Kristi
That sparkly American dream saw us coming from a mile away. My Marine and I got married, got orders and got right into homeownership in North Carolina in 2009. If you know anything about the housing market at that time, you’ll recall it was a “buyer’s market.”
With rock-bottom home prices, a new neighborhood popping up on every block and a VA home loan burning a hole in our pocket, we bought what we now only semi-affectionately call our “cookie-cutter” starter home — because it was the textbook 3-bedroom, 2-bath floorplan that looked just like the house next door…and the house across the street…and you get the picture. What could possibly go wrong?
If you’re reading this and thinking that I’m telling your story, then you know exactly what went wrong: We all had the same idea. When we received orders three years after signing our mortgage on the dotted line, selling our house was hardly a viable option. If — and that is the most hypothetical “if” I’ve ever tossed into the internet — we were able to sell our home in a timeframe that didn’t leave us strapped paying for housing in two places on one basic housing allowance, we were going to take a major financial loss on the deal.
Not fans of losing hard-earned cash, we opted to hang onto our house as an “income property” — I’ll get to the seemingly unnecessary quotation marks in a second — until the new construction calmed itself down and we stood a chance of at least breaking even on our investment.
Renting for beginners
Between the two of us, my husband and I knew only one thing about managing a rental property from thousands of miles away: We couldn’t do it on our own. Some military property owners can successfully manage property across state lines and time zones; let me take a minute to give you a slow clap because that is impressive. Instead, we hired a property management company to manage our house and our business — because that’s truly what it is, a business.
If you’re considering using a property management company, you should expect a reputable company to:
- Advise you on price and lease terms
- Advertise your property
- Find renters and run credit and background checks before agreeing to lease to them
- Serve as the liaison between you, the property owner, and your renters
- Handle rent collection and deposit to the account you name
- Take a cut — in the ballpark of 10 percent (in North Carolina, anyway)
- Inspect your home on an annual, semi-annual, quarterly or monthly basis depending on your lease terms
- Alert you to issues with your home that require your attention (and your cash), like broken appliances, leaks, etc.

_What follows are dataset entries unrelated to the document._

-- ==== Sys2Proof/Machine/Query.lean ====
section
/-!
DEFINITION. The reports of QUERY (R8, R30, R79, R98, R115, R140, R166, R187, R205), encoded by the table of R186
(log 20 for what it leaves open), and their pages.
-/

namespace Sys2Proof.Machine

/-! ## Items (R186) -/

def encOpt1 (o : Option Nat) : List Byte := enc1 (o.getD 0xFF)
def encOpt2 (o : Option Nat) : List Byte := enc2 (o.getD 0xFFFF)
def encOpt4 (o : Option Nat) : List Byte := enc4 (o.getD 0xFFFFFFFF)

/-- A record: a presence byte, then its fields. -/
def encRecord (fields : Option (List Byte)) : List Byte :=
  match fields with
  | some l => 1 :: l
  | none => [0xFF]

/-- A list of codes. -/
def encList (codes : List Nat) : List Byte := byteOf codes.length :: codes.flatMap enc1

/-- The codes of the items of a set that are present. -/
def present (l : List Bool) : List Nat := (l.zipIdx.filter Prod.fst).map Prod.snd

/-- Microseconds as milliseconds, rounded down (log 20). -/
def toMs (us : Nat) : Nat := us / 1000

/-! ## Codes of enumerated values, in the order in which their chapters list them -/

def Mode.code : Mode → Nat
  | .LOCAL => 0 | .SHOW => 1 | .CONSOLE => 2
def Origin.code : Origin → Nat
  | .LINK => 0 | .REMOTE => 1 | .PANEL => 2 | .SHOW => 3
def RunnerStatus.code : RunnerStatus → Nat
  | .EMPTY => 0 | .WAIT_MECH => 1 | .WAIT_PACING => 2 | .RUNNING => 3
def MechState.code : MechState → Nat
  | .PARKED => 0 | .HOMING => 1 | .IDLE => 2 | .CHANGING => 3 | .SEEKING => 4 | .JAMMED => 5
/-- R30: a phase by its place among the phases of its state. -/
def Phase.code : Phase → Nat
  | .DARKEN => 0 | .LIFT => 1 | .STEP | .ROTATE | .SEARCH => 2 | .DROP => 3 | .SETTLE => 4
def JamCause.code : JamCause → Nat
  | .LIFT_TIMEOUT => 0 | .DROP_TIMEOUT => 1 | .STEP_TIMEOUT => 2 | .HOME_NOT_FOUND => 3
def ClearMode.code : ClearMode → Nat
  | .AUTO => 0 | .HELD => 1
def Occ.code : Occ → Nat
  | .UNKNOWN => 0 | .PRESENT => 1 | .EMPTY => 2
def Power.code : Power → Nat
  | .OFF => 0 | .IGNITING => 1 | .LIT => 2 | .SWAPPING => 3
def Curve.code : Curve → Nat
  | .LINEAR => 0 | .CROSS => 1
def Thermal.code : Thermal → Nat
  | .NORMAL => 0 | .WARM => 1 | .HOT => 2
def PowerState.code : PowerState → Nat
  | .ACTIVE => 0 | .STANDBY => 1
def CueSource.code : CueSource → Nat
  | .LOCAL_TAPE => 0 | .CUE_IN => 1 | .NONE => 2
def Framing.code : Framing → Nat
  | .HUNT => 0 | .CONFIRM => 1 | .SYNC => 2
def LossCrit.code : LossCrit → Nat
  | .SYNC_ONLY => 0 | .SYNC_OR_CHECK => 1
def Transport.code : Transport → Nat
  | .EMPTY => 0 | .STOPPED => 1 | .PLAY => 2 | .PAUSE => 3 | .FFWD => 4 | .REWIND => 5
def SeqState.code : SeqState → Nat
  | .UNLOADED => 0 | .READY => 1 | .RUNNING => 2 | .PAUSED => 3 | .ENDED => 4
/-- The kinds of section 1.4, in its order. -/
def Action.kindCode : Action → Nat
  | .FADE _ _ _ _ => 0 | .CHANGE_FWD => 1 | .CHANGE_REV => 2 | .SEEK _ => 3 | .HOLD _ => 4 | .LAMP_ON => 5
  | .LAMP_OFF => 6 | .VOLUME _ => 7 | .BLANK_ON => 8 | .BLANK_OFF => 9 | .MARK => 10

/-! ## The reports -/

/-- A gate state: the state byte and its value; UNKNOWN is all ones. -/
def encGate : Gate → List Byte
  | .EMPTY => [0, 0xFF]
  | .LOADED p => 1 :: enc1 p
  | .UNKNOWN => [0xFF, 0xFF]

/-- R30; a compare position that is off is sent as all ones (log 20). -/
def mechReport (s : State) : List Byte :=
  let t := s.tmc
  enc1 t.st.code ++ encOpt1 (t.phase.map Phase.code) ++ encOpt1 t.size ++
    encRecord (some (encGate t.gate ++ encOpt1 t.pos)) ++ encBool t.truncated ++ encBool t.pacingOut ++
    encOpt1 t.comparePos ++ enc1 t.clearMode.code ++ encBool t.slotMatch ++
    encRecord (t.jam.map (fun j => enc1 j.cause.code ++ enc1 j.phase.code ++ encOpt1 j.position))

/-- R79: a lamp record; present is a flag (log 20). -/
def encLamp (r : LampRec) : List Byte :=
  encBool r.present ++ encBool r.failed ++ enc4 r.lit ++ enc2 r.ignitions ++ encBool r.life

/-- R79. -/
def lampReport (s : State) : List Byte :=
  let l := s.lmc
  enc1 l.power.code ++ enc1 l.active.num ++ encLamp l.recA ++ encLamp l.recB ++ encBool l.noLamp ++
    encRecord (l.motion.map (fun m => enc1 m.target.num ++ enc1 m.count)) ++
    (if l.power = .IGNITING then enc1 l.ignJ ++ enc1 l.ignLen else [0xFF, 0xFF]) ++ enc2 l.level ++
    encRecord (l.ramp.map (fun r => enc2 r.start ++ enc2 r.stop ++ enc2 r.n ++ enc2 r.k ++ enc1 r.curve.code)) ++
    encList (present [l.blanks.mech, l.blanks.empty, l.blanks.slot, l.blanks.manual, l.blanks.changer]) ++
    enc2 l.ceilUsed ++ enc2 l.outLevel ++ enc2 l.outDrive ++ enc2 l.par.trim ++ enc1 l.par.glow ++
    enc1 l.par.ignTime ++ enc2 l.par.life ++ encBool l.par.changer ++ encBool l.par.darkOnEmpty ++
    encBool l.par.powerOnLamp

/-- R79: the table form. -/
def tableReport (s : State) : List Byte := s.lmc.par.table.flatMap enc2

/-- R98; the power hold line is a flag, 1 while it is asserted (log 20). -/
def thermalReport (s : State) : List Byte :=
  let t := s.thc
  let p := t.par
  encOpt2 t.tm ++ enc1 t.tstate.code ++ encOpt4 (t.lastSample.map (fun x => toMs (s.now - x))) ++
    enc2 (t.hq / 64) ++ enc1 t.fLamp ++ enc1 t.fTemp ++ enc1 (fanCooldown t) ++ enc1 t.fan ++
    enc1 t.duty ++ encBool t.kick.isSome ++ enc2 t.lastTach ++ enc1 t.stall ++ encBool t.warm ++ encBool t.trip ++
    encBool t.lost ++ encBool t.fanFault ++ encBool t.cooldown.isSome ++
    encOpt4 (if t.lost then t.lossStart.map (fun x => toMs (s.now - x)) else none) ++
    encRecord (t.cooldown.map (fun c => enc4 (toMs c.start) ++ encBool c.trip ++
      enc4 (toMs (c.start + sec p.tCool - s.now)))) ++
    enc2 t.cTarget ++ enc2 t.cEff ++ enc1 t.power.code ++ encBool t.hold ++ enc2 p.tLo ++ enc2 p.tHi ++
    enc2 p.tWarn ++ enc2 p.tTrip ++ enc2 p.tResume ++ enc2 p.tSafe ++ enc2 p.cMin ++ enc2 p.tCool ++
    enc1 p.fMinLit ++ enc1 p.fMax ++ enc1 p.cdDuty ++ enc1 p.stallThr

/-- R140. -/
def cueReport (s : State) : List Byte :=
  let c := s.cud
  enc1 c.par.source.code ++ enc1 (if c.carrier then 0 else 1) ++ enc2 c.cellE ++ enc2 c.speed ++
    encBool c.speedOff ++ encBool c.speedOffTimer.isSome ++ enc1 c.framing.code ++ encOpt1 c.align ++
    encOpt1 c.prevAlign ++ encOpt1 c.expected ++ enc1 c.errs ++
    (match c.window with
      | some w => 1 :: (enc1 w.frames ++ enc1 w.errors)
      | none => [0, 0xFF, 0xFF]) ++
    encBool c.degraded ++ encBool c.cueSync ++ encOpt2 c.tapeTime ++
    encRecord (c.cand.map (fun k => enc2 k.number ++ enc1 k.run)) ++ encOpt2 c.lastCue ++ encBool c.lock ++
    enc1 c.confirmNow ++ enc1 (if c.sending then 0 else 1) ++ enc1 c.buf.length ++ enc1 c.regenCount ++
    enc1 c.par.source.code ++ encBool c.par.relay ++ enc1 c.par.loss.code ++ enc1 c.par.degThr ++
    enc1 c.par.confirm

/-- R115. -/
def tapeReport (s : State) : List Byte :=
  let t := s.ttc
  enc1 t.st.code ++ encBool t.atEnd ++ encBool t.seqHold ++ encBool (t.st != .EMPTY) ++ encInt1 t.par.trimT ++
    enc2 (fgTarget t.par) ++ enc2 t.servo ++ encOpt4 t.fgPeriod ++ enc1 (if t.locked then 0 else 1) ++
    enc1 t.inLock ++ encOpt4 (t.reelTimer.map (fun d => toMs (d - s.now))) ++
    encOpt1 (if t.reelTimer.isSome then some (if t.st = .REWIND then 1 else 0) else none) ++
    encOpt4 (t.unlockStart.map (fun x => toMs (s.now - x))) ++ enc1 t.par.volTarget ++ enc1 t.effTarget ++
    enc1 t.curVol ++ encList (present [s.muteNotPlaying, s.muteSpeedOff, s.muteUnlocked]) ++ encBool t.par.loop ++
    encBool t.par.autoRewind ++ encBool t.par.stopRewind ++ encBool t.par.autoMute

/-- R166: the FOLLOW timer: its state and the time remaining. -/
def encFollow (now : Nat) : Follow → List Byte
  | .stopped => encRecord none
  | .running d => encRecord (some (1 :: enc4 (toMs (d - now))))
  | .frozen left => encRecord (some (2 :: enc4 (toMs left)))
  | .due => encRecord (some (3 :: enc4 0))

/-- R166. -/
def showReport (s : State) : List Byte :=
  let q := s.ssq
  enc1 q.st.code ++ encOpt1 (q.pausedFrom.map SeqState.code) ++ enc1 q.head ++ encOpt1 q.ptr ++
    encRecord (q.pend.map (fun p => enc1 p.index ++ encBool p.chase ++ enc1 p.need)) ++ encOpt1 q.watched ++
    encBool ((q.watched.map s.outstanding).getD false) ++ encFollow s.now q.follow ++ encOpt2 q.remembered ++
    enc2 q.skipped

def encEntry (e : Entry) : List Byte :=
  enc1 e.action.kindCode ++ enc1 e.origin.code ++ encOpt1 e.tag ++ encBool e.running

/-- R8. -/
def queueReport (s : State) : List Byte :=
  enc1 s.aq.runner.code ++ encBool s.aq.stopPending ++ enc1 s.aq.queue.length ++ s.aq.queue.flatMap encEntry

/-- R187. -/
def modeReport (s : State) : List Byte :=
  enc1 s.aq.mode.code ++ enc1 s.aq.startMode.code ++ enc1 s.rpd.channel ++
    (match s.lki.addr with
      | .UNASSIGNED => [0, 0xFF]
      | .ASSIGNED a => 1 :: enc1 a
      | .LISTEN_ONLY => [2, 0xFF])

/-- R205. -/
def identReport (s : State) : List Byte :=
  enc2 Config.vendorCode ++ enc2 Config.partCode ++ enc1 Config.revision ++ enc4 s.sts.serial.toNat ++
    encBool s.sts.save.isSome ++ encBool s.sts.autoPending ++ encBool s.sts.storeLost

/-- R186: the report of a group; none: there is no such group. -/
def report (s : State) (group : Nat) : Option (List Byte) :=
  match group with
  | 1 => some (mechReport s)
  | 2 => some (lampReport s)
  | 3 => some (tableReport s)
  | 4 => some (thermalReport s)
  | 5 => some (cueReport s)
  | 6 => some (tapeReport s)
  | 7 => some (showReport s)
  | 8 => some (queueReport s)
  | 9 => some (modeReport s)
  | 10 => some (identReport s)
  | _ => none

/-! ## Pages (R186) -/

/-- The bytes of a page. -/
def pageBytes : Nat := 28

/-- The number of pages of a report. -/
def pageCount (l : List Byte) : Nat := (l.length + (pageBytes - 1)) / pageBytes

/-- A page of a report. -/
def pageOf (l : List Byte) (p : Nat) : List Byte := (l.drop (pageBytes * p)).take pageBytes

/-- What follows the status in the answer with a page. -/
def pageBody (group page : Byte) (l : List Byte) : List Byte :=
  group :: page :: byteOf (pageCount l) :: pageOf l page.toNat

end Sys2Proof.Machine
end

- Handle turnover to new tenants, including walk-throughs, deposits and readvertising
- Communicate openly and respond promptly to your concerns
The absolute best way to find a good management company is to ask around for recommendations, but remember that it’s a big job. You’re putting a lot of trust in one company to care for your biggest investment, so get input from more than one person and check with the Better Business Bureau before you sign anything.
The anti-income property
You’ll recall those quotation marks around “income property” a few paragraphs ago. That was to indicate that our home brings us very little income. Currently, I’d say we make about $25 a month on our house. But, I did get an email that our garbage disposal cracked last week, so that will probably wipe out our “profit” from that last year — there I go with those quotes again.
For a while, I found this lack of extra income incredibly discouraging. Why wasn’t I looking more like the Monopoly guy? Perhaps we impulsively took Baltic Avenue under our wing with false hopes that it would magically transform to Park Place overnight. But, something adjusted my expectations in a big way.
Just before the holidays two years ago we found out that our perfect renters were breaking their lease six months early, penalty-free (thanks to their military clause — which you should absolutely use to your advantage every time). If you know anything about renting, you know that it’s typically easier to rent in the summer months, so smack-dab in the middle of the holidays is not ideal. Our house was empty for almost six months. For six months we drained the account dedicated to receiving rent and paying the mortgage — luckily we actually were profiting during their lease term or we would’ve been in serious hot water.
We were forced to lower the rent, and at that time we finally landed a qualified renter. It was when my husband and I were wrestling with whether or not to lower the rent to a cost that would no longer cover the mortgage payment that we concluded: Getting some of our payment covered was better than fronting all of it ourselves.
So, for almost a year we actually paid $25 each month to our mortgage payment in addition to the rent we collected, and only now that the rates have shifted for 2016 are we making a few adorable little dollars each month.
Why selling wasn’t for us
In the military community, we don’t have the luxury of hanging around until the house sells. When we have to go, we have to go. This was our primary reason for renting instead of selling. If we could’ve hung around a few more years updating and upgrading things, I might be telling a different story now. We hope that when our current renters move out in another year, we will be in a better position to sell. The uncertainty, the monthly gamble of it is not our idea of fun — or a lucrative side business.